Ratepe winced and walked past the bacon without taking any.
"Two eyes, two stones," Xantcha continued. "I thought you'd gotten lucky."
"I heard something, not with my ears, but inside my head." He stopped and faced her, confusion painfully evident on his face. "I called it singing, 'cause that's the best word I had. And it came from his left eye." He sat down on the ash bucket, staring at his feet. "Do you want to know how I knew which eye was which?"
Measured by his expression, she wouldn't like the answer but, "Go ahead, enlighten me."
 
; "It told me. It told me what it was and that it had been waiting for someone who could hear it. When Urza said Harbin wasn't his son, it was, it was .. ," Ratepe made a helpless gesture that ended with his fingertips pressed against his temples. "Not pain, but like the feeling that comes after pain." He stopped again and closed his eyes before continuing. "Xantcha, I heard Mishra. Well, not quite heard him. It was just there, in my mind, from the stone. I knew what Mishra thought, what he would have said. Not his words, exactly. My words." His eyes opened. He stared at Xantcha with only a shadow of his usual cockiness. "I know who I am, Xantcha.
I'm Ratepe, son of Mideah, or, just Rat now, 'cause I lost everything when I became a slave.
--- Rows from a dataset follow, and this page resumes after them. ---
-- ==== Sys2Proof/Machine/Flags.lean ====
section
/-! DEFINITION. Event flags. The block has no arithmetic flags; what it has are the pending bits of its 192 events, one set for each of masters 1, 2
and 3 (R750). `State.raise` and `State.raiseTo` (Ops.lean) set them; here is how a master's bit is read. -/
namespace Sys2Proof.Machine

/-- Event e's pending bit of a master (R750): masters 1, 2 and 3 have one each. -/
def State.eventPending (s : State) (m e : Nat) : Bool :=
  if m = 1 then s.evt.sec.getLsbD e else if m = 2 then s.evt.app.getLsbD e else if m = 3 then s.evt.host.getLsbD e else false

end Sys2Proof.Machine
end

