/-- Tier 2. Learning a credential set (R468 to R474): a set with a wrong format completes with cause 1 and E_149; one that passes the checks begins to write the bank not in force; at a quiet
point the switch writes the selector; 2 s without one end it with cause 11; 5 s without the partner let this device switch alone. -/
def Obligations.Learning : Prop :=
  (∀ (s : State) (r : Running), s.que.running.find? (fun x => x.ring == 9 && x.entry.code == 1 && !x.started) = some r → s.runningSeq 9 r.entry.seq = some r →
    s.flag Reg.PKE_STAT_KAT_FAIL = false → s.pkeFree = true → s.inTurn pkeHolds r = true → (s.freeEngine .bulk).isSome = true → s.rangeOk r.entry.master (r.num 0 4) (r.num 4 4) = true → setFormat (s.bytes (r.num 0 4) (r.num 4 4)) = false →
    Runs .setLearn s (fun t => Completed r blkCRD stPOLICY 1 (leBytes 2 0) t ∧ t.reg Reg.CRD_LAST_CAUSE = 1 ∧ t.reg Reg.CRD_LAST_STATUS = stPOLICY ∧ Raised 149 t ∧ t.crd = s.crd ∧
      t.nor = s.nor ∧ Only [.que, .evt, .regs] s t)) ∧
  (∀ (s : State) (r : Running), s.que.running.find? (fun x => x.ring == 9 && x.entry.code == 1 && !x.started) = some r → s.flag Reg.PKE_STAT_KAT_FAIL = false →
    s.pkeFree = true → s.inTurn pkeHolds r = true → (s.freeEngine .bulk).isSome = true → s.rangeOk r.entry.master (r.num 0 4) (r.num 4 4) = true → ((s.startCmd r).learnCheck (s.bytes (r.num 0 4) (r.num 4 4)) false).1.cause = 0 →
    s.mirrorsNow = false →
    Runs .setLearn s (fun t => (∃ l, t.crd.learn = some l ∧ l.cmd = some r.entry.seq ∧ l.phase = .writing ∧ l.generation = setGen (s.bytes (r.num 0 4) (r.num 4 4)) ∧
      l.count = setCount (s.bytes (r.num 0 4) (r.num 4 4)) ∧ l.since = s.now ∧
      t.nor.jobs = s.nor.jobs ++ [{ area := .cred (1 - s.crd.bank), data := ((s.startCmd r).learnCheck (s.bytes (r.num 0 4) (r.num 4 4)) false).1.bank }]) ∧ t.crd.generation = s.crd.generation ∧ t.crd.bank = s.crd.bank)) ∧
  (∀ (s : State) (l : Learn), s.crd.learn = some l → l.phase = .quiet → s.quietPoint = true →
    Runs .setSwitch s (fun t => t.crd.learn = some { l with phase := .selector } ∧ Submitted .selector t ∧ t.crd.generation = s.crd.generation ∧
      Only [.crd, .lkt, .mem, .que, .evt, .regs, .tsu] s t)) ∧
  (∀ (s : State) (l : Learn) (c : Nat) (r : Running), s.crd.learn = some l → l.phase = .quiet → l.cmd = some c → s.runningSeq 9 c = some r → l.since + 2000000 ≤ s.now →
    Runs .learnQuietTimeout s (fun t => t.crd.learn = none ∧ t.reg Reg.CRD_LAST_CAUSE = 11 ∧ Raised 149 t ∧ Completed r blkCRD stFULL 11 (leBytes 2 0) t ∧
      Only [.crd, .que, .evt, .regs] s t)) ∧
  (∀ (s : State) (l : Learn), s.crd.learn = some l → l.cmd ≠ none → l.mseq ≠ none → l.since + 5000000 ≤ s.now →
    (l.phase = .partner → Runs .learnPartnerTimeout s (fun t => t.crd.learn = some { l with mseq := none, degraded := true, phase := .quiet, since := s.now } ∧ Only [.crd] s t)) ∧
    (l.phase = .writing → Runs .learnPartnerTimeout s (fun t => t.crd.learn = some { l with mseq := none, degraded := true } ∧ Only [.crd] s t)))

/-! ## Crypto engines (chapter 11) -/

/-- The bytes of l stand at address a and no other byte has changed. -/
def BytesPut (a : Nat) (l : List Byte) (s t : State) : Prop := (∀ i, i < l.length → t.byte (a + i) = l.getD i 0) ∧ ∀ b, b < a ∨ a + l.length ≤ b → t.byte b = s.byte b

/-- Engine e runs a BULK operation of command r: its output is computed from the operands as they stood, and the slot has been used once more (R482, R545). -/
def AeadBegun (r : Running) (a : AeadArgs) (isOpen : Bool) (nonce : List Byte) (e : Nat) (s t : State) : Prop :=
  (∃ o, (t.engine e).op = some o ∧ o.cls = .bulk ∧ o.ring = r.ring ∧ o.cmd = r.entry.seq ∧ o.dest = r.dest ∧ o.isOpen = isOpen ∧
    o.out = aeadRun (s.slotRaw a.slot).key a nonce (s.bytes a.aAddr a.aLen) (s.bytes a.pAddr (if isOpen then a.pLen + a.tagLen else a.pLen)) isOpen) ∧
  (t.slotRaw a.slot).count = (s.slotRaw a.slot).count + 1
I was born almost eighteen years ago in the city of Pincar, on the sixth day after the Festival of Fruits in the sixth year of Tabarna's reign. I'm me. But, Xantcha, pretending to be Mishra, the way you asked me to-" He broke the stare. "It's not pretend. I could get lost. I could wind up thinking I am Mishra before this is over."
Xantcha bit her lip and sighed. Ratepe wasn't looking, didn't seem to have heard. "Right now, while you're sitting there, can you hear the Weakstone singing Mishra's thoughts in your mind?"
He shook his head. "Only when I'm looking at Urza's eyes, or when he's looking at me."
She began another sigh, of relief this time, but she began too soon.
"I'm worried, Xantcha. It's so real, so easy to imagine him, and that's after just one night. By next year when I'm supposed to go back to Efuan Pincar ... ? You should've warned me."
Trust Rat-or Ratepe-or Mishra-or whatever he wanted to call himself to go for the guilt. "I didn't know about the singing. I knew about Urza's eyes, where they came from anyway, and I did warn you about that. But singing and Mishra? Beyond The Antiquity Wars, I don't know anything but what Urza's told me, and I guess there's a lot he didn't."
The rest of Xantcha's anger went with that admission. She leaned against a porch post, grateful that no one was looking at her. All those times Urza had glowered at her, eyes ablaze-had the voice of Mishra's Weakstone tried to make itself heard in her mind? Why, really, had she gone in search of a false Mishra? What had drawn her to Ratepe? She'd known he was the one to fulfill her plans before she'd gotten a good look at him.